Dewan Pakar PKS Lampung: 5 Pondasi Budaya Lampung Sesuai Dengan Karakter PKS
Lampung-- Provinsi Lampung memiliki filosofis dan pandangan hidup yang TV luar biasa, terlihat dari terus dilestarikannya lima fondasi pokok ajaran hidup budaya masyarakat Lampung, yakni Pesenggiri (tidak mudah menyerah), Juluk-Adok (selalu menggunakan nama-nama panggilan yang baik), Nemuy-Nyimah, (senang berkunjung dan dikunjungi dengan sikap yang ramah dan pemurah), Nengah-Nyappur (selalu bergaul dan memperluas hubungan) dan Sakay-Sambayan, (Senang tolong-menolong dan bergotong-royong).
Lima landasan itu sudah sesuai dengan karakter PKS sehingga dapat memudahkan PKS dalam melangkah membangun bangsa, khususnya di Provinsi Lampung.
Hal ini disampaikan oleh tokoh adat dan budayawan Lampung, Rusli Syukur yang bergelar Pangiran Rajo Sepahit Lidah setelah dilantik menjadi Anggota Dewan Pakar PKS, Minggu (6/3/2022) di GSG AH Nasution Kantor DPTW PKS Lampung. Hal inilah yang menjadikan dirinya memutuskan untuk bergabung sebagai Dewan Pakar PKS, akunya
Rusli menambahkan, Ia mengamati langkah PKS Lampung yang memliki bidang khusus seni dan budaya, dan sangat peduli terhadap pelestarian kesenian budaya khsusnya Budaya Lampung, salah satunya dengan dipromosikannya dua simbol seni kebudayaan Lampung yakni Tari Tupping dan Kikat Lampung di perhelatan Rakerwil PKS Lampung 2022 .

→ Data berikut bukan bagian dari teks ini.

-- ==== Sys2Proof/Certificates/Slice0/Obligations.lean ====
section
/-! DEFINITION. The statements of this model for the provers, each a `Prop` under its name; OBLIGATIONS.json lists them with the rules of
spec/ that they rest on. `log n` names a row of the assumption log. -/

open Sys2Proof Sys2Proof.Machine

/-! ### The whole machine -/

/-- One step takes the command at the front of the queue and runs it with the queue's rest; on an empty queue the part idles (the model's
choice, log 2). -/
def Obligations.StepTakesTheFrontCommand : Prop :=
  (∀ (c : Instr) (rest : List Instr) (s : State), step { s with pending := c :: rest } = exec c { s with pending := rest }) ∧
  (∀ s : State, s.pending = [] → step s = .next s)

/-- Every command, well formed or not, in every state, answers a next state and leaves the queue alone: the manual's part never stops. -/
def Obligations.EveryCommandGoesOn : Prop :=
  ∀ (c : Instr) (s : State), ∃ t, exec c s = .next t ∧ t.pending = s.pending

/-- R171, R17, R68, R89, R105, R125, R152, R162: while RESET is asserted, a command other than a reset, a tick, the Time Base's own
events and a read frame changes nothing; the Time Base's events leave the working domain as it is; and a read frame finds the output
undriven.
That a second assertion and an event command change nothing is the model's choice (log 14). -/
def Obligations.HeldPartKeepsItsWorkingDomain : Prop :=
  ∀ (c : Instr) (s : State), s.resetHeld = true →
    match c with
    | .powerOnReset _ => True
    | .systemResetRelease _ => True
    | .tick .. | .secondBoundary | .refPulse | .referenceLoss =>
      ∃ t, exec c s = .next t ∧ t.zones = s.zones ∧ t.arb = s.arb ∧ t.calls = s.calls ∧ t.lines = s.lines ∧ t.modes = s.modes ∧
        t.link = s.link ∧ t.port = s.port ∧ t.attn = s.attn ∧ t.dispatch = s.dispatch ∧ t.resetHeld = true
    | .readFrame _ => exec c s = .next { s with port := { s.port with output := [] } }
    | _ => exec c s = .next s

/-- R163: outside reset every request that a frame carries is taken at once and answered: the reply buffer holds a reply with the request's
own code, carrying the request-lost flag as it stood; the flag is cleared, the request buffer is free, and every byte driven during the frame
was 0. -/
def Obligations.EveryRequestIsAnswered : Prop :=
  ∀ (c : Instr) (s : State) (code table : Nat) (body : List Byte), s.resetHeld = false → requestParts c = some (code, table, body) →
    ∃ t result answer, exec c s = .next t ∧ (∀ k, outputByte t k = some 0) ∧
      t.port = { requestHeld := false, requestLost := false, output := []
                 reply := .held { code := code, result := result, lost := s.port.requestLost, body := answer } }

/-- 3.7, R166 and the refusals of every chapter: a request whose result is neither OK nor CLAMPED has changed nothing but the reply. -/
def Obligations.RefusedRequestsChangeNothing : Prop :=
  ∀ (c : Instr) (s t : State) (r : Reply), Request c → s.resetHeld = false → exec c s = .next t → t.port.reply = .held r →
    r.result ≠ .ok → r.result ≠ .clamped → t = { s with port := t.port }

/-- R2, R4, R6, R7: the elapsed-second counter advances at a second boundary alone, by one, and no step moves it; standard time moves at a
boundary or by a step of SET TIME or of a REF pulse alone; and the valid flag, once set, is cleared by power-on reset alone and is set by
SET TIME or a REF pulse alone. -/
def Obligations.OnlyTimeCommandsMoveTime : Prop :=
  ∀ (c : Instr) (s t : State), exec c s = .next t → (∀ straps, c ≠ .powerOnReset straps) →
    (c ≠ .secondBoundary → t.time.counter = s.time.counter) ∧
    (c = .secondBoundary → t.time.counter = s.time.counter ∨ t.time.counter = s.time.counter + 1) ∧
    (c ≠ .secondBoundary → c ≠ .refPulse → (∀ d n o, c ≠ .setTime d n o) →
      t.time.stdDay = s.time.stdDay ∧ t.time.stdSecond = s.time.stdSecond ∧ t.time.offset = s.time.offset) ∧
    (s.time.valid = true → t.time.valid = true) ∧
    (s.time.valid = false → t.time.valid = true → c = .refPulse ∨ ∃ d n o, c = .setTime d n o)

/-- R169 to R171: a status that is set stays set until ATTENTION clears its class or a reset clears all; the enables are changed by
ATTENTION and the resets alone. -/
def Obligations.AStatusStandsUntilCleared : Prop :=
  ∀ (c : Instr) (s t : State), exec c s = .next t →
    (∀ k, mem s.attn.status k = true →
      mem t.attn.status k = true ∨ (∃ clear enable, c = .attention clear enable ∧ mem clear k = true) ∨
        (∃ straps, c = .powerOnReset straps) ∨ c = .systemResetAssert) ∧
    (t.attn.enable = s.attn.enable ∨ (∃ clear enable, c = .attention clear enable) ∨ (∃ straps, c = .powerOnReset straps) ∨
      c = .systemResetAssert)

/-- What software has configured is changed by its own requests alone: the configuration of a zone by AMEND and RETIRE of the ZONE table,
the steps of the patterns by AMEND and RETIRE of the PATTERN table, the owner, tag, school-day flag and late limit of a plan by AMEND and
RETIRE of the PLAN table, the kind, H, F and W of a line by AMEND of the LINE table, the weekday map and the cycle length of a division by
AMEND of the DIVISION table, the site record by AMEND of the SITE table, the base mode by SET BASE MODE, the fields of a drill program by
AMEND and RETIRE of the PROGRAM table and by a zone's retirement (R94); no bell entry, override or time-shift record appears or changes but
by its AMEND, a zone's retirement (R94) and the clamp of a changed cycle length (R20); and each of them by power-on reset. -/
def Obligations.ConfigurationIsSoftwares : Prop :=
  ∀ (c : Instr) (s t : State), exec c s = .next t → (∀ straps, c ≠ .powerOnReset straps) →
    ((∀ z f, c ≠ .amendZone z f) → (∀ z, c ≠ .retireZone z) →
      t.zones.map (fun e => (e.1, e.2.config)) = s.zones.map (fun e => (e.1, e.2.config))) ∧
    ((∀ p f, c ≠ .amendPattern p f) → (∀ p, c ≠ .retirePattern p) →
      t.store.patterns.map (fun e => (e.1, e.2.steps)) = s.store.patterns.map (fun e => (e.1, e.2.steps))) ∧
    ((∀ p f, c ≠ .amendPlan p f) → (∀ p, c ≠ .retirePlan p) →
      t.store.plans.map (fun e => (e.1, { e.2 with entryCount := 0 })) = s.store.plans.map (fun e => (e.1, { e.2 with entryCount := 0 }))) ∧
    ((∀ n f, c ≠ .amendLine n f) →
      t.lines.map (fun l => (l.kind, l.hold, l.fast, l.width)) = s.lines.map (fun l => (l.kind, l.hold, l.fast, l.width))) ∧
    ((∀ v f, c ≠ .amendDivision v f) →
      t.cal.divisions.map (fun x => (x.map, x.cycleLength)) = s.cal.divisions.map (fun x => (x.map, x.cycleLength))) ∧
    ((∀ p k f, c ≠ .amendEntry p k f) → ∀ e ∈ t.store.entries, ∃ q ∈ s.store.entries,
      e = { q with zones := e.zones } ∧ ((∀ z, c ≠ .retireZone z) → e = q)) ∧
    ((∀ v d f, c ≠ .amendOverride v d f) → ∀ o ∈ t.cal.overrides, ∃ q ∈ s.cal.overrides,
      o = { q with kind := o.kind } ∧ ((∀ v f, c ≠ .amendDivision v f) → o = q)) ∧
    ((∀ d f, c ≠ .amendShift d f) → ∀ r ∈ t.time.shifts, r ∈ s.time.shifts) ∧
    ((∀ f, c ≠ .amendSite f) → t.cal.site = s.cal.site) ∧
    ((∀ m, c ≠ .setBaseMode m) → t.modes.base = s.modes.base) ∧
    ((∀ p f, c ≠ .amendProgram p f) → (∀ p, c ≠ .retireProgram p) → (∀ z, c ≠ .retireZone z) →
      t.modes.programs.map (fun e => (e.1, e.2.fields)) = s.modes.programs.map (fun e => (e.1, e.2.fields)))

“Saya melihat PKS Lampung sekarang merajut tradisi kultural dalam membangun inspirasi. Untuk itu, diperlukan transformasi, yakni bagaimana PKS Lampung mendekatkan diri dengan nilai-nilai keluhuran tradisi, sedangkan dari sisi kolaborasi, yaitu bagaimana PKS Lampung terus berdekatan dengan budaya lokal. Kekayaan budaya ini yang harus kita kelola, kembangkan dan lestarikan menjadi suatu kekuatan untuk membangun Lampung bersama-sama,” jelasnya.
“PKS Lampung peduli terhadap budaya dan segala nilai-nilai tradisional yang semakin terkikis oleh terkaman arus globalisasi dan perkembangan teknologi informasi, karena itu kita hampir kehilangan karakter tradisinya,” ujarnya.